Employers allow these same racist and anti-Black belief systems to thrive in their places of work through practices, policies, and procedures that protect the interests of the dominant class at the expense of the people from underrepresented communities. While DeSantis was able to get his agenda passed, his stance is mostly unpopular across the nation, and especially for the communities this change will directly impact. A March 2023 survey from Best Colleges found that only 1 in 4 students support legislative efforts to limit DEI on college campuses. More than half of the students surveyed also supported incorporating discussions on race, gender, and sexuality into coursework at public colleges.



Organizations operate in similar ways when they upend the will of Black and brown employees with practices, or building a culture that does not value or implement their feedback and needs.


The defiance of DeSantis to push forward with a policy like this is reflective of white supremacist values that insist on having power over Black, brown, and Indigenous communities. Organizations take a similar approach when they do things like keeping managers in place that are known to be toxic and harmful to the rest of the team; refusing to implement more flexible workplace accommodations; or shutting down attempts by employees of color to shift the culture towards one that is more inclusive and equitable.

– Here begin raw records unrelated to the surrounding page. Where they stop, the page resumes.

/-- While no response waits, the characters of a line are pushed one after another (R253). -/
theorem run_pushChars (cs : Line) (hrsp : s.rsp = none) (hev : s.events = cs.map .pushChar ++ rest) :
    Sys2Proof.core.run cs.length s = .next { s with raw := s.raw ++ cs, events := rest } := by
  induction cs generalizing s with
  | nil =>
    have hrest : s.events = rest := hev
    subst hrest
    simp [Host.Core.run]
  | cons c cs ih =>
    have he : enabled (.pushChar c) s = true := by simp [enabled, State.rspValid, hrsp]
    have hpush := run_of_enabled (rest := cs.map .pushChar ++ rest) hev he cs.length
    have hrun := ih (s := after (.pushChar c) { s with events := cs.map .pushChar ++ rest }) hrsp rfl
    refine hpush.trans (hrun.trans ?_)
    simp [after, State.pushRaw]

/-- A block at rest that is given a line and its end holds the response for it (R254). -/
theorem run_endRecord (raw : Line) (hraw : s.raw = []) (hrsp : s.rsp = none)
    (hev : s.events = raw.map .pushChar ++ .endRecord :: rest) :
    Sys2Proof.core.run (raw.length + 1) s = .next (State.respond { s with events := rest } (strip raw)) := by
  rw [run_add _ _ _ (run_pushChars raw hrsp hev)]
  refine (run_of_enabled rfl ?_ 0).trans ?_
  · simp [enabled, State.rspValid, hrsp]
  · rw [hraw, List.nil_append]
    rfl

/-- A block at rest answers a presented line and is at rest again, under the next record index (R254, R257). -/
theorem run_presentLine (raw : Line) (hraw : s.raw = []) (hrsp : s.rsp = none)
    (hev : s.events = presentLine raw ++ rest) :
    Sys2Proof.core.run (presentLine raw).length s = .next (s.answered [raw] rest) := by
  have hlength : (presentLine raw).length = raw.length + 1 + 1 := by simp [presentLine]
  have hend := run_endRecord (rest := .takeResponse :: rest) raw hraw hrsp (by simp [hev, presentLine])
  rw [hlength, run_add _ _ _ hend, State.answered, hraw, hrsp]
  exact run_of_enabled (s := State.respond { s with events := .takeResponse :: rest } (strip raw)) rfl rfl 0

/-- A block at rest answers the lines of a presented file in order and is at rest again. -/
theorem run_presentLines (raws : List Line) (hraw : s.raw = []) (hrsp : s.rsp = none)
    (hev : s.events = presentLines raws ++ rest) :
    Sys2Proof.core.run (presentLines raws).length s = .next (s.answered raws rest) := by
  induction raws generalizing s with
  | nil =>
    have hrest : s.events = rest := hev
    exact congrArg Host.Outcome.next (State.answered_nil hrest).symm
  | cons raw raws ih =>
    have hlines : presentLines (raw :: raws) = presentLine raw ++ presentLines raws := rfl
    have hline := run_presentLine (rest := presentLines raws ++ rest) raw hraw hrsp (by simp [hev, hlines])
    rw [hlines, List.length_append, run_add _ _ _ hline, ← State.answered_cons raw raws]
    exact ih (s := s.answered [raw] (presentLines raws ++ rest)) hraw hrsp rfl

end presenting

/-- Settles O50: `State.answered` is the state of the statement, and a run over the file ends in it, line after line. -/
theorem presentedFileIsAnsweredLineByLine : Obligations.PresentedFileIsAnsweredLineByLine :=
  fun raws _ _ hraw hrsp hev => run_presentLines raws hraw hrsp hev

end Sys2Proof.Machine

/-! Lines, decoding and encoding (R91, R95, R98, R103). First what stripping takes off, then which lines are an encoder's,
then the fields of a decoded record; last a composed record, whose hex-pairs read back as the bytes it was composed of. -/

namespace Sys2Proof.Machine

section stripping

theorem isTerminator_iff (c : Byte) : isTerminator c = true ↔ c = codeCR ∨ c = codeLF := by
  simp [isTerminator]

/-- What stripping takes off are terminators, and it takes them off the end (R91). -/
theorem exists_eq_strip_append (raw : Line) : ∃ ts : Line, raw = strip raw ++ ts ∧ ∀ c ∈ ts, isTerminator c = true := by
  induction raw with
  | nil => exact ⟨[], rfl, by simp⟩
  | cons c cs ih =>
    obtain ⟨ts, hcs, hts⟩ := ih
    by_cases hnil : strip cs = []
    · have hall : cs = ts := by simpa [hnil] using hcs
      subst hall
      rw [strip_cons_of_nil hnil]
      split
      next hc => exact ⟨c :: cs, rfl, List.forall_mem_cons.2 ⟨hc, hts⟩⟩
      next => exact ⟨cs, rfl, hts⟩
    · rw [strip_cons_of_ne_nil hnil]
      exact ⟨ts, congrArg (c :: ·) hcs, hts⟩

/-- A stripped line does not end in a terminator (R91). -/
theorem isTerminator_of_strip_getLast? {raw : Line} {c : Byte} (h : (strip raw).getLast? = some c) :
    isTerminator c = false := by
  induction raw with
  | nil => simp at h
  | cons d ds ih =>
    by_cases hnil : strip ds = []
    · rw [strip_cons_of_nil hnil] at h
      split at h
      next => simp at h
      next hd =>
        obtain rfl : d = c := by simpa using h
        simpa using hd
    · rw [strip_cons_of_ne_nil hnil, List.getLast?_cons_of_ne_nil hnil] at h
      exact ih h

/-- Terminators after a line strip off with those it ends in. -/
theorem strip_append_terminators (ln : Line) {ts : Line} (h : ∀ c ∈ ts, isTerminator c = true) :
    strip (ln ++ ts) = strip ln := by
  induction ln with
  | nil => exact strip_terminators h
  | cons c cs ih => rw [List.cons_append, strip, ih, strip]

end stripping

/-- Settles O38: `exists_eq_strip_append` for the suffix, `isTerminator_of_strip_getLast?` for its being maximal. -/
theorem stripTakesExactlyTheTerminators : Obligations.StripTakesExactlyTheTerminators := by
  intro raw
  obtain ⟨ts, hraw, hts⟩ := exists_eq_strip_append raw
  have hlast (c : Byte) (hc : isTerminator c = true) : (strip raw).getLast? ≠ some c := fun h => by
    simp [isTerminator_of_strip_getLast? h] at hc
  exact ⟨ts, hraw, fun c hc => (isTerminator_iff c).1 (hts c hc), hlast codeCR rfl, hlast codeLF rfl⟩

section encoding

theorem typeDigit_not_terminator (i : Instr) : isTerminator i.typeDigit = false := by cases i <;> rfl

/-- The line of an instruction ends as its body does, or in its type digit. -/
theorem encode_getLast? (i : Instr) : (encode i).getLast? = some (i.body.getLast?.getD i.typeDigit) := by
  simp [encode, List.getLast?_cons]

theorem isStripped_iff (i : Instr) :
    i.isStripped = true ↔ isTerminator (i.body.getLast?.getD i.typeDigit) = false := by
  unfold Instr.isStripped
  split
  next h => simp [h, typeDigit_not_terminator i]
  next c h => simp [h]

/-- A stripped instruction's line decodes to it, whatever terminators follow (R91, R95). -/
theorem decode_encode_append {i : Instr} {ts : Line} (hi : i.isStripped = true)
    (hts : ∀ c ∈ ts, isTerminator c = true) : decode (encode i ++ ts) = .ok i := by
  have hline : strip (encode i) = encode i := strip_eq_self (encode_getLast? i) ((isStripped_iff i).1 hi)
  rw [decode, strip_append_terminators _ hts, hline, classify_encode]

theorem decode_encode {i : Instr} (hi : i.isStripped = true) : decode (encode i) = .ok i := by
  simpa using decode_encode_append (ts := []) hi

/-- Every line with a good marker is the line of an instruction (R94, R95). -/
theorem exists_encode_of_recType {ln : Line} {t : BitVec 4} (h : recType ln = some t) : ∃ i, encode i = ln := by
  obtain ⟨d, rest, rfl, hlo, hhi, -⟩ := recType_some.1 h
  have hdigit : d = 0x30#8 ∨ d = 0x31#8 ∨ d = 0x32#8 ∨ d = 0x33#8 ∨ d = 0x34#8 ∨ d = 0x35#8 ∨ d = 0x36#8 ∨ d = 0x37#8 ∨
      d = 0x38#8 ∨ d = 0x39#8 := by bv_omega
  rcases hdigit with rfl | rfl | rfl | rfl | rfl | rfl | rfl | rfl | rfl | rfl
  exacts [⟨.s0 rest, rfl⟩, ⟨.s1 rest, rfl⟩, ⟨.s2 rest, rfl⟩, ⟨.s3 rest, rfl⟩, ⟨.s4 rest, rfl⟩, ⟨.s5 rest, rfl⟩,
    ⟨.s6 rest, rfl⟩, ⟨.s7 rest, rfl⟩, ⟨.s8 rest, rfl⟩, ⟨.s9 rest, rfl⟩]

/-- A line is no instruction exactly when it has no type (R94, R104). -/
theorem classify_error_iff (ln : Line) : (∃ e, classify ln = .error e) ↔ recType ln = none := by
  cases ht : recType ln with
  | some t =>
    obtain ⟨i, rfl⟩ := exists_encode_of_recType ht
    simp [classify_encode]
  | none =>
    cases hc : classify ln with
    | error e => simp
    | ok i =>
      rw [← classify_ok hc, recType_encode] at ht
      cases ht

end encoding

/-- Settles O39: of a well-formed instruction only its being stripped matters to `decode_encode_append`. -/
theorem encodedRecordsDecodeBack : Obligations.EncodedRecordsDecodeBack := by
  intro i ts hi hts
  have hstripped : i.isStripped = true := (Bool.and_eq_true_iff.1 hi).1
  exact decode_encode_append hstripped fun c hc => (isTerminator_iff c).2 (hts c hc)

/-- Settles O40: the line of the instruction is the stripped line, which ends in no terminator; and what is no
instruction has no type. -/
theorem decodingLosesNoCharacter : Obligations.DecodingLosesNoCharacter := by
  refine fun raw => ⟨fun i hi => ?_, classify_error_iff (strip raw)⟩
  have hline : encode i = strip raw := classify_ok hi
  exact ⟨hline, (isStripped_iff i).2 (isTerminator_of_strip_getLast? (hline ▸ encode_getLast? i))⟩

/-- Settles O41: the ten words are lines of instructions without a body; the other four are no row's. -/
theorem markerWordsDecode : Obligations.MarkerWordsDecode :=
  ⟨decode_encode (i := .s0 []) rfl, decode_encode (i := .s1 []) rfl, decode_encode (i := .s2 []) rfl,
    decode_encode (i := .s3 []) rfl, decode_encode (i := .s4 []) rfl, decode_encode (i := .s5 []) rfl,
    decode_encode (i := .s6 []) rfl, decode_encode (i := .s7 []) rfl, decode_encode (i := .s8 []) rfl,
    decode_encode (i := .s9 []) rfl, by decide, by decide, by decide, by decide⟩

section fields

variable {ln : Line}

/-- An extracted address is the number in the field of a data record, which ends before the checksum pair (R171). -/
theorem extractAddr_some {a : Word} (h : extractAddr ln = some a) : ∃ t w, recType ln = some t ∧ addrChars t = some w ∧
    4 + w + 2 ≤ ln.length ∧ hexnum ln 4 w = some a.toNat := by
  unfold extractAddr at h
  split at h
  next => cases h
  next w htw =>
    split at h
    next => cases h
    next hl =>
      obtain ⟨t, ht, hw⟩ := Option.bind_eq_some_iff.1 htw
      obtain ⟨v, hv, rfl⟩ := Option.map_eq_some_iff.1 h
      have hv32 : v < 2 ^ 32 := hexnum_lt32 (addrChars_le hw).1 hv
      exact ⟨t, w, ht, hw, Nat.not_lt.1 hl, by rw [hv, BitVec.toNat_ofNat, Nat.mod_eq_of_lt hv32]⟩

theorem extractAddr_field {t : BitVec 4} {w : Nat} {a : Word} (h : extractAddr ln = some a) (ht : recType ln = some t)
    (hw : addrChars t = some w) : 4 + w + 2 ≤ ln.length ∧ hexnum ln 4 w = some a.toNat := by
  obtain ⟨t', w', ht', hw', hfield⟩ := extractAddr_some h
  obtain rfl : t = t' := Option.some.inj (ht.symm.trans ht')
  obtain rfl : w = w' := Option.some.inj (hw.symm.trans hw')
  exact hfield

@[simp] theorem pair_drop (n i : Nat) : pair (ln.drop n) i = pair ln (n + i) := by
  simp [pair, Nat.add_assoc]

theorem pair_take {m i : Nat} (h : i + 1 < m) : pair (ln.take m) i = pair ln i := by
  simp [pair, h, Nat.lt_of_succ_lt h]

/-- Byte `k` of the data field is the `k`-th pair after the address (R98). -/
theorem dataField_getElem? {w k : Nat} {ds : List Byte} (h : dataField ln w = some ds) (hk : k < ds.length) :
    ds[k]? = pair ln (4 + w + 2 * k) := by
  have hlen := dataField_length h
  rw [hexPairs_getElem? h, pair_take (by omega), pair_drop]

/-- A data record of even length, hex after its marker, decodes to its address and its data field (R174). -/
theorem decodeRecord_of_fields {t : BitVec 4} {w : Nat} {a : Word} {ds : List Byte} (ht : recType ln = some t)
    (hw : addrChars t = some w) (heven : ln.length % 2 = 0) (hhex : hexAfterMarker ln = true)
    (ha : extractAddr ln = some a) (hds : dataField ln w = some ds) : decodeRecord ln = .decoded a ds := by
  obtain ⟨hl, hfield⟩ := extractAddr_field ha ht hw
  have hshort : ¬ (ln.length < 4 + w + 2 ∨ ln.length % 2 = 1) := by omega
  simp [decodeRecord, ht, hw, decodeData, hshort, hhex, hfield, hds]

end fields

/-- Settles O32: a decoded address is the extracted one, and the data are the data field. -/
theorem decodedDataIsEveryRemainingPair : Obligations.DecodedDataIsEveryRemainingPair := by
  intro ln a ds h
  obtain ⟨ha, t, w, ht, hw, hds⟩ := decodeRecord_decoded h
  obtain ⟨-, hfield⟩ := extractAddr_field ha ht hw
  have hlen := dataField_length hds
  exact ⟨t, w, ht, hw, hfield, by omega, fun k hk => dataField_getElem? hds hk⟩

section digits

@[simp] theorem hexval_hexDigit (n : BitVec 4) : hexval (hexDigit n) = some n.toNat := by
  revert n; decide

/-- A byte is its two nibbles, the high one first (R64). -/
theorem nibbles_toNat (b : Byte) : 16 * (b.extractLsb' 4 4).toNat + (b.extractLsb' 0 4).toNat = b.toNat := by
  have := b.isLt
  simp only [BitVec.extractLsb'_toNat, Nat.shiftRight_eq_div_pow]
  omega

@[simp] theorem hexPairs_hexByte (b : Byte) : hexPairs (hexByte b) = some [b] := by
  simp [hexByte, hexPairs, hexPair, nibbles_toNat, -BitVec.extractLsb'_toNat]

Florida also teaches organizations looking to become more equitable and anti-racist an important lesson on the perils of resisting change. Instead of leaning into the moment and embracing transformation, organizations, like Florida, resist it by doubling down on policies and supporting leaders that overtly do not hold anti-racist values.

Organizations can resist an internal whitelash to their DEI efforts by first interrogating whose interests they are beholden to. Whose voice will you listen to when faced with competing interests between entities like board members or funders? Leaning into the voices and experiences of Black, brown, and Indigenous people is the key to crafting an anti-racist and equitable workspace. Anything less than that reveals where the DeSantis-like ways in your organization is showing.